*ABOUT THIS EXERCISE:*
Return the full listing, so that each line matches the original exactly.
**** RECORDS TO USE
-- ==== Sys2Proof/Machine/Crystal.lean ====
section
/-!
DEFINITION. The Crystalliser and the LDPC decoders (chapter 6): windows to engines, codewords to decoders, release, audits and
substitution.
-/
namespace Sys2Proof.Machine

/-! ### Units -/

/-- The state field of a unit (Table of XTL_UNIT and XTL_DEC: 0 in service, 1 spare free, 2 spare auditing, 3 to 5 faulty, 6 under
test). -/
def unitState (p : Port) (cls : UnitClass) (u : Nat) : RegField :=
  match cls with
  | .engine => R.XTL_UNIT.state p u
  | .decoder => R.XTL_DEC.state p u

def unitReason (p : Port) (cls : UnitClass) (u : Nat) : RegField :=
  match cls with
  | .engine => R.XTL_UNIT.fail_reason p u
  | .decoder => R.XTL_DEC.fail_reason p u

def unitMismatches (p : Port) (cls : UnitClass) (u : Nat) : RegField :=
  match cls with
  | .engine => R.XTL_UNIT.mismatches p u
  | .decoder => R.XTL_DEC.mismatches p u

/-- The installed units of a class (Table 1-2). -/
def unitCount : UnitClass → Nat
  | .engine => 22
  | .decoder => 9

/-- The code of a class in the repair-map delta. -/
def deltaClass : UnitClass → Nat
  | .engine => 1
  | .decoder => 2

/-- The units of a class in a state. -/
def unitsIn (s : State) (p : Port) (cls : UnitClass) (ok : Nat → Bool) : List Nat :=
  (List.range (unitCount cls)).filter (fun u => ok (s.fld (unitState p cls u)))

/-- The lowest-numbered free spare of a class, auditing or not (R10, R176). -/
def freeSpare (s : State) (p : Port) (cls : UnitClass) : Option Nat :=
  (unitsIn s p cls (fun x => x == 1 || x == 2)).head?

/-- The maps, the counts and the audit_off bits of XTL_STATUS follow the unit states. -/
def State.unitStatus (s : State) (p : Port) : State :=
  let e := unitsIn s p .engine (· == 0)
  let d := unitsIn s p .decoder (· == 0)
  let ef := unitsIn s p .engine (fun x => x == 1 || x == 2)
  let df := unitsIn s p .decoder (fun x => x == 1 || x == 2)
  let s := s.setFld (R.XTL_SPARE_MAP.eng_in_service p) (e.map (2 ^ ·)).sum
  let s := s.setFld (R.XTL_LDPC_MAP.dec_in_service p) (d.map (2 ^ ·)).sum
  let s := (s.setFld (R.XTL_STATUS.eng_active p) e.length).setFld (R.XTL_STATUS.eng_spare_free p) ef.length
  let s := (s.setFld (R.XTL_STATUS.dec_active p) d.length).setFld (R.XTL_STATUS.dec_spare_free p) df.length
  (s.setFlag (R.XTL_STATUS.eng_audit_off p) (ef = [])).setFlag (R.XTL_STATUS.dec_audit_off p) (df = [])

/-- The DSP cycles of one iteration (R167, R174). -/
def iterationCycles (s : State) (p : Port) : Nat := if s.g50 p then 80 else 96

/-- The cycle at which a decoder has done with a codeword. -/
def DecSlot.until_ (x : DecSlot) (cyc : Nat) : Nat := x.start + x.out.iterations * cyc

/-- The codewords a unit holds at a DSP cycle fail with cause 3 (R11): the window in an engine, the codeword a decoder iterates on and the one it
loads. -/
def State.loseHeld (s : State) (p : Port) (cls : UnitClass) (u now : Nat) : State :=
  let cyc := iterationCycles s p
  s.modXtl p (fun x =>
    match cls with
    | .engine =>
      match Tab.find x.engines u with
      | some h => if now < h.2 then { x with engines := Tab.del x.engines u, lost := h.1 :: x.lost } else x
      | none => x
    | .decoder =>
      let l := (Tab.find x.decoders u).getD []
      let held := l.filter (fun d => decide (now < d.until_ cyc))
      if held = [] then x
      else { x with decoders := Tab.put x.decoders u (l.filter (fun d => !held.contains d)), lost := held.map DecSlot.cw ++ x.lost })

/-- The class's substitution counter and event (R10, Table 6-5). -/
def State.countSubstitution (s : State) (p : Port) (cls : UnitClass) : State :=
  (s.bumpP p (match cls with | .engine => 0x79 | .decoder => 0x7A)).pulseP p 0x51 0

/-- No spare is free for a unit that has left service: the class is degraded (R15, R178). -/
def State.degrade (s : State) (p : Port) (cls : UnitClass) : State :=
  (s.setFlag (match cls with | .engine => R.XTL_STATUS.eng_degraded p | .decoder => R.XTL_STATUS.dec_degraded p) true).pulseP p 0x52 0

/-- A unit leaves service at a cycle for state `st` with a fail reason; the lowest-numbered free spare takes its place, or the class is degraded
and the ceiling follows (R10, R11, R15, R16). -/
def State.replaceUnit (s : State) (p : Port) (cls : UnitClass) (u st reason now : Nat) : State :=
  let s := s.loseHeld p cls u now
  let s := (s.setFld (unitState p cls u) st).setFld (unitReason p cls u) reason
  let s := match freeSpare s p cls with
    | some a => (s.setFld (unitState p cls a) 0).countSubstitution p cls
    | none => s.degrade p cls
  (s.unitStatus p).updateCeiling p

/-! ### Codewords -/

/-- The entry of a codeword's burst, in the map of its frame. -/
def cwEntry (s : State) (p : Port) (cw : CwRef) : Option MapEntry :=
  (s.mapAt p cw.tick).entries[cw.entry]?

/-- The symbols or bits of a burst before codeword `i`. -/
def XtlBurst.before_ (x : XtlBurst) (i : Nat) : Nat := (x.spans.take i).sum

/-- A burst is changed. -/
def State.modXtlBurst (s : State) (p : Port) (b : XtlBurst) (f : XtlBurst → XtlBurst) : State :=
  s.modXtl p (fun x => { x with bursts := x.bursts.map (fun y =>
    if y.entry = b.entry ∧ y.tick = b.tick ∧ y.resp = b.resp then f y else y) })

/-- TRACKING_LOAD (R144): at a codeword boundary of a long enough payload the live set takes a running copy that has changed. -/
def State.trackingLoad (s : State) (p : Port) (e : MapEntry) (x : XtlBurst) (at_ : Nat) : State :=
  let onu := burstOnu s p e
  match Tab.find (s.port p).rake.running onu with
  | some r =>
    if s.govOf x.tick (R.EQZ_CTRL.track_en p) = 1 && decide (s.govOf x.tick (R.EQZ_SS.track_min p) ≤ x.total.getD 0) && r.touched then
      ((s.setLive p at_ { taps := usedTaps (s.mode p) r.taps, cm := r.cm, bias := r.eqBias }).modRake p (fun k => { k with
        running := Tab.put k.running onu { r with touched := false } })).bumpP p 0x69
    else s
  | none => s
********
*RESPONSE BOX:*
-- ==== Sys2Proof/Machine/Crystal.lean ====
section
/-!
DEFINITION. The Crystalliser and the LDPC decoders (chapter 6): windows to engines, codewords to decoders, release, audits and
substitution.
-/
namespace Sys2Proof.Machine

/-! ### Units -/

/-- The state field of a unit (Table of XTL_UNIT and XTL_DEC: 0 in service, 1 spare free, 2 spare auditing, 3 to 5 faulty, 6 under
test). -/
def unitState (p : Port) (cls : UnitClass) (u : Nat) : RegField :=
  match cls with
  | .engine => R.XTL_UNIT.state p u
  | .decoder => R.XTL_DEC.state p u

def unitReason (p : Port) (cls : UnitClass) (u : Nat) : RegField :=
  match cls with
  | .engine => R.XTL_UNIT.fail_reason p u
  | .decoder => R.XTL_DEC.fail_reason p u

def unitMismatches (p : Port) (cls : UnitClass) (u : Nat) : RegField :=
  match cls with
  | .engine => R.XTL_UNIT.mismatches p u
  | .decoder => R.XTL_DEC.mismatches p u

/-- The installed units of a class (Table 1-2). -/
def unitCount : UnitClass → Nat
  | .engine => 22
  | .decoder => 9

/-- The code of a class in the repair-map delta. -/
def deltaClass : UnitClass → Nat
  | .engine => 1
  | .decoder => 2

/-- The units of a class in a state. -/
def unitsIn (s : State) (p : Port) (cls : UnitClass) (ok : Nat → Bool) : List Nat :=
  (List.range (unitCount cls)).filter (fun u => ok (s.fld (unitState p cls u)))

/-- The lowest-numbered free spare of a class, auditing or not (R10, R176). -/
def freeSpare (s : State) (p : Port) (cls : UnitClass) : Option Nat :=
  (unitsIn s p cls (fun x => x == 1 || x == 2)).head?

/-- The maps, the counts and the audit_off bits of XTL_STATUS follow the unit states. -/
def State.unitStatus (s : State) (p : Port) : State :=
  let e := unitsIn s p .engine (· == 0)
  let d := unitsIn s p .decoder (· == 0)
  let ef := unitsIn s p .engine (fun x => x == 1 || x == 2)
  let df := unitsIn s p .decoder (fun x => x == 1 || x == 2)
  let s := s.setFld (R.XTL_SPARE_MAP.eng_in_service p) (e.map (2 ^ ·)).sum
  let s := s.setFld (R.XTL_LDPC_MAP.dec_in_service p) (d.map (2 ^ ·)).sum
  let s := (s.setFld (R.XTL_STATUS.eng_active p) e.length).setFld (R.XTL_STATUS.eng_spare_free p) ef.length
  let s := (s.setFld (R.XTL_STATUS.dec_active p) d.length).setFld (R.XTL_STATUS.dec_spare_free p) df.length
  (s.setFlag (R.XTL_STATUS.eng_audit_off p) (ef = [])).setFlag (R.XTL_STATUS.dec_audit_off p) (df = [])

/-- The DSP cycles of one iteration (R167, R174). -/
def iterationCycles (s : State) (p : Port) : Nat := if s.g50 p then 80 else 96

/-- The cycle at which a decoder has done with a codeword. -/
def DecSlot.until_ (x : DecSlot) (cyc : Nat) : Nat := x.start + x.out.iterations * cyc

/-- The codewords a unit holds at a DSP cycle fail with cause 3 (R11): the window in an engine, the codeword a decoder iterates on and the one it
loads. -/
def State.loseHeld (s : State) (p : Port) (cls : UnitClass) (u now : Nat) : State :=
  let cyc := iterationCycles s p
  s.modXtl p (fun x =>
    match cls with
    | .engine =>
      match Tab.find x.engines u with
      | some h => if now < h.2 then { x with engines := Tab.del x.engines u, lost := h.1 :: x.lost } else x
      | none => x
    | .decoder =>
      let l := (Tab.find x.decoders u).getD []
      let held := l.filter (fun d => decide (now < d.until_ cyc))
      if held = [] then x
      else { x with decoders := Tab.put x.decoders u (l.filter (fun d => !held.contains d)), lost := held.map DecSlot.cw ++ x.lost })

/-- The class's substitution counter and event (R10, Table 6-5). -/
def State.countSubstitution (s : State) (p : Port) (cls : UnitClass) : State :=
  (s.bumpP p (match cls with | .engine => 0x79 | .decoder => 0x7A)).pulseP p 0x51 0

/-- No spare is free for a unit that has left service: the class is degraded (R15, R178). -/
def State.degrade (s : State) (p : Port) (cls : UnitClass) : State :=
  (s.setFlag (match cls with | .engine => R.XTL_STATUS.eng_degraded p | .decoder => R.XTL_STATUS.dec_degraded p) true).pulseP p 0x52 0

/-- A unit leaves service at a cycle for state `st` with a fail reason; the lowest-numbered free spare takes its place, or the class is degraded
and the ceiling follows (R10, R11, R15, R16). -/
def State.replaceUnit (s : State) (p : Port) (cls : UnitClass) (u st reason now : Nat) : State :=
  let s := s.loseHeld p cls u now
  let s := (s.setFld (unitState p cls u) st).setFld (unitReason p cls u) reason
  let s := match freeSpare s p cls with
    | some a => (s.setFld (unitState p cls a) 0).countSubstitution p cls
    | none => s.degrade p cls
  (s.unitStatus p).updateCeiling p

/-! ### Codewords -/

/-- The entry of a codeword's burst, in the map of its frame. -/
def cwEntry (s : State) (p : Port) (cw : CwRef) : Option MapEntry :=
  (s.mapAt p cw.tick).entries[cw.entry]?

/-- The symbols or bits of a burst before codeword `i`. -/
def XtlBurst.before_ (x : XtlBurst) (i : Nat) : Nat := (x.spans.take i).sum

/-- A burst is changed. -/
def State.modXtlBurst (s : State) (p : Port) (b : XtlBurst) (f : XtlBurst → XtlBurst) : State :=
  s.modXtl p (fun x => { x with bursts := x.bursts.map (fun y =>
    if y.entry = b.entry ∧ y.tick = b.tick ∧ y.resp = b.resp then f y else y) })

/-- TRACKING_LOAD (R144): at a codeword boundary of a long enough payload the live set takes a running copy that has changed. -/
def State.trackingLoad (s : State) (p : Port) (e : MapEntry) (x : XtlBurst) (at_ : Nat) : State :=
  let onu := burstOnu s p e
  match Tab.find (s.port p).rake.running onu with
  | some r =>
    if s.govOf x.tick (R.EQZ_CTRL.track_en p) = 1 && decide (s.govOf x.tick (R.EQZ_SS.track_min p) ≤ x.total.getD 0) && r.touched then
      ((s.setLive p at_ { taps := usedTaps (s.mode p) r.taps, cm := r.cm, bias := r.eqBias }).modRake p (fun k => { k with
        running := Tab.put k.running onu { r with touched := false } })).bumpP p 0x69
    else s
  | none => s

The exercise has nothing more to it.